# U-Joint size



## mjc707 (May 28, 2015)

I just bought a fresh 12 bolt for the 65. My question is my driveshaft and old axle are out of a 442 with 3R ujoint. New axle is 1310 and old was Saginaw 3r. Can anyone tell me id the Saginaw 3r is the same as the spicer 1344. I am trying to find a conversion u-joint from 3r to 1310 and I can find 1310 to 1344. Dimensions are very close. Any help is appreciated. I would like to find something strong and not just a store brand. Thanks


----------



## Pinion head (Jan 3, 2015)

GTO's (and Pontiac LeMans) used the 3R ujoints from '64-73. 442's always used the 3R. Most Chevrolet 12 bolt rears accepted the common Spicer 1310 .

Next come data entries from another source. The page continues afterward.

-- ==== Sys2Proof/Machine/Eth.lean ====
section
/-! DEFINITION. The management Ethernet ports (R125-R127, R583, R623): ARP, discarded frames and link-up. -/
namespace Sys2Proof.Machine

/-- A management port: 0 ETH0, 1 ETH1. -/
def State.eth (s : State) (k : Nat) : EthPort := if k = 0 then s.eth0 else s.eth1

/-- Change a management port. -/
def State.updEth (s : State) (k : Nat) (f : EthPort → EthPort) : State :=
  if k = 0 then { s with eth0 := f s.eth0 } else if k = 1 then { s with eth1 := f s.eth1 } else s

/-- The IPv4 address of a port (R126, R150): ETH0's until a manifest sets it is 169.254.(64 + v).1; ETH1 has none before one. -/
def State.ownIp (s : State) (k : Nat) : Option Ip :=
  match s.vis.led.manifest with
  | some m => some (if k = 0 then m.ip0 else m.ip1)
  | none => if k = 0 then some (0xA9FE0001 + (64 + s.volume) * 256) else none

/-- Send a frame of ARP. -/
def EthPort.put (e : EthPort) (x : EthOut) : EthPort := { e.count 2 arpBytes with sent := e.sent ++ [x] }

/-- A management port works (R452, R453): not while the director is held in reset. -/
def State.ethLive (s : State) (k : Nat) : Bool := s.boot.stage ≠ .held && k < 2

/-- One more of a counter. -/
def EthPort.one (e : EthPort) (i : Nat) : EthPort := { e with counters := modAt e.counters i (· + 1) }

/-- One gratuitous ARP request for the port's address (R127). -/
def State.announceIp (s : State) (k : Nat) : State :=
  match s.ownIp k with
  | some ip => if (s.eth k).up then s.updEth k fun e => e.put (.announce ip) else s
  | none => s

/-- An ARP request: one for the port's own address is answered; any other is ignored (R127). -/
def execArpRequestRx (port : Nat) (target sender : Ip) (mac : Nat) (s : State) : Host.Outcome State Fault Refusal :=
  if !s.ethLive port then .next s
  else
    let s := s.updEth port (·.count 0 arpBytes)
    .next (if s.ownIp port = some target then s.updEth port fun e => (e.one 12).put (.arpAnswer sender mac) else s)

/-- Send the OCS messages that waited for an address (R127). -/
def State.sendHeld (s : State) (ip : Ip) : State :=
  let ms := s.ocs.hold.filter fun m => s.unitIp m.unit = ip
  ms.foldl (fun s m => s.putOcs m)
    { s with ocs := { s.ocs with hold := s.ocs.hold.filter fun m => s.unitIp m.unit ≠ ip } }

/-- An ARP reply: one to a request of the port's own that is unanswered resolves the address; at most 64 are held (R127). -/
def execArpReplyRx (port : Nat) (sender : Ip) (mac : Nat) (s : State) : Host.Outcome State Fault Refusal :=
  if !s.ethLive port then .next s
  else
    let s := s.updEth port (·.count 0 arpBytes)
    if (s.eth port).asks.contains sender then
      .next ((s.updEth port fun e =>
        { e.one 12 with arp := lastN 64 (e.arp.filter (·.1 ≠ sender) ++ [(sender, mac, s.clk.cycles)]), asks := e.asks.filter (· ≠ sender) }).sendHeld sender)
    else .next s

/-- The counter of a discarded frame (R623). -/
def discardIndex : EthDiscard → Nat
  | .fcs => 5
  | .other => 6
  | .fragment => 7
  | .oversize => 8
  | .format => 9
  | .source => 10
  | .pause => 11
  | .secured => 4

/-- A frame is discarded and counted (R125, R583, R623); ETH0 has no DISC_SOURCE, which reads zero. A secured message of channel 0 that
fails its session's checks was delivered, and is counted in SEC_DISCARD (R138, R614). -/
def execEthFrameDiscard (port : Nat) (why : EthDiscard) (bytes : Nat) (s : State) : Host.Outcome State Fault Refusal :=
  if !s.ethLive port then .next s
  else
    let t := s.updEth port fun e =>
      let e := if why = .fcs then e else e.count 0 bytes
      if port = 0 && why = .source then e else e.one (discardIndex why)
    .next (if why = .secured && port = 0 && s.rot.session.isSome then
        t.updChan 0 fun ch => { ch with secDiscard := satSucc 0xFFFFFFFF ch.secDiscard }
      else t)

/-- A port's link comes up (R127). -/
def execEthLinkUp (port : Nat) (s : State) : Host.Outcome State Fault Refusal :=
  if !s.ethLive port || (s.eth port).up then .next s
  else .next ((s.updEth port fun e => { e with up := true }).announceIp port)

/-- A resolved address is 300 s old: it is dropped, and a unit's is asked for again (R127). -/
def execArpEntryExpiry (port : Nat) (addr : Ip) (s : State) : Host.Outcome State Fault Refusal :=
  if !(s.eth port).arp.any (fun x => x.1 = addr && s.reached (x.2.2 + 300 * Config.hz)) then .next s
  else
    let used := match s.vis.led.manifest with | some m => m.unitsInUse.any (s.unitIp · = addr) | none => false
    let s := s.updEth port fun e => { e with arp := e.arp.filter (·.1 ≠ addr) }
    .next (if used then s.updEth port fun e => { e.put (.arpAsk addr) with asks := e.asks.filter (· ≠ addr) ++ [addr] } else s)

end Sys2Proof.Machine
end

The conversion ujoint you need is a NEAPCO 3-1330, Precision 372 will also work. In building differentials I always build with the correct pinion flange, so don't have to deal with adaptor ujoints.


----------



## mjc707 (May 28, 2015)

Thanks .The Precision 372 is one of the ones that says 1310 to 1344. Thats what I wanted to verify. I can get the moog 372 locally just wanted to make sure it would fit. I am not r running crazy HP but I wanted to make sure I got a strong ujoint. Any issues with strength either of these part numbers you gave me?


----------



## oldskool (Apr 26, 2015)

Built several bracket racers, all with a 12-bolt rear. Used one of the conversion joints in every one. Never broke a joint or had any joint or DS problems. And this was using big slicks. Don't think you'd ever break one, on hard street tires. 

The Neapco 3-3130 looks to be only $11.99 + tax @ Advance.

http://shop.advanceautoparts.com/p/...GM0ioc1sqRK4FGHIul8PvVBjJ1bteyQSr0aAovH8P8HAQ

O'Reilly shows a 372 for $8.99 + Tax.

http://www.oreillyauto.com/site/c/d...-1_-1&keyword=3-3130&doInterchangeSearch=true

The Precision 372 is about $17 shipped from Ebay. 

http://www.ebay.com/itm/PRECISION-3...e8f90d3&pid=100005&rk=4&rkt=6&sd=281136360920

http://www.ebay.com/itm/Precision-3...-Firebird-Iroc-Trans-Am-U-Joint-/281136360920


----------



## mjc707 (May 28, 2015)

I appreciate the info Thanks


----------



## rickm (Feb 8, 2012)

never heard of someone bustin a u-joint or a manufacturer making a crappy one.


----------



## oldskool (Apr 26, 2015)

Some of the guys over on the Pontiac Drag Racers Facebook page say they have broken joints, which in turn, caused a lot of other damage. 

They tried to talk me into going with a shaft which uses the big 1350 joints. But, I just have a mild pump gas 455 footbraker bracket car. I don't need the big joints. 

Then, somebody else said that if I was going to use the small 1310 joints, I should at least get the non-greasable kind. They say that the threaded hole and grease channels, weaken the joint. But, I've never broken a greasable joint before. And since I'm not using a trans-brake, I don't think I'll break one now.

http://www.wranglerforum.com/f210/u-joints-greasable-or-non-greasable-356026.html

"... or a manufacturer making a crappy one."

I've read that there are some inferior grade Chinese joints & slip yokes.

http://www.made-in-china.com/multi-search/car+u-joints/F1--CD_Universal-Joint-Catalog/1.html


----------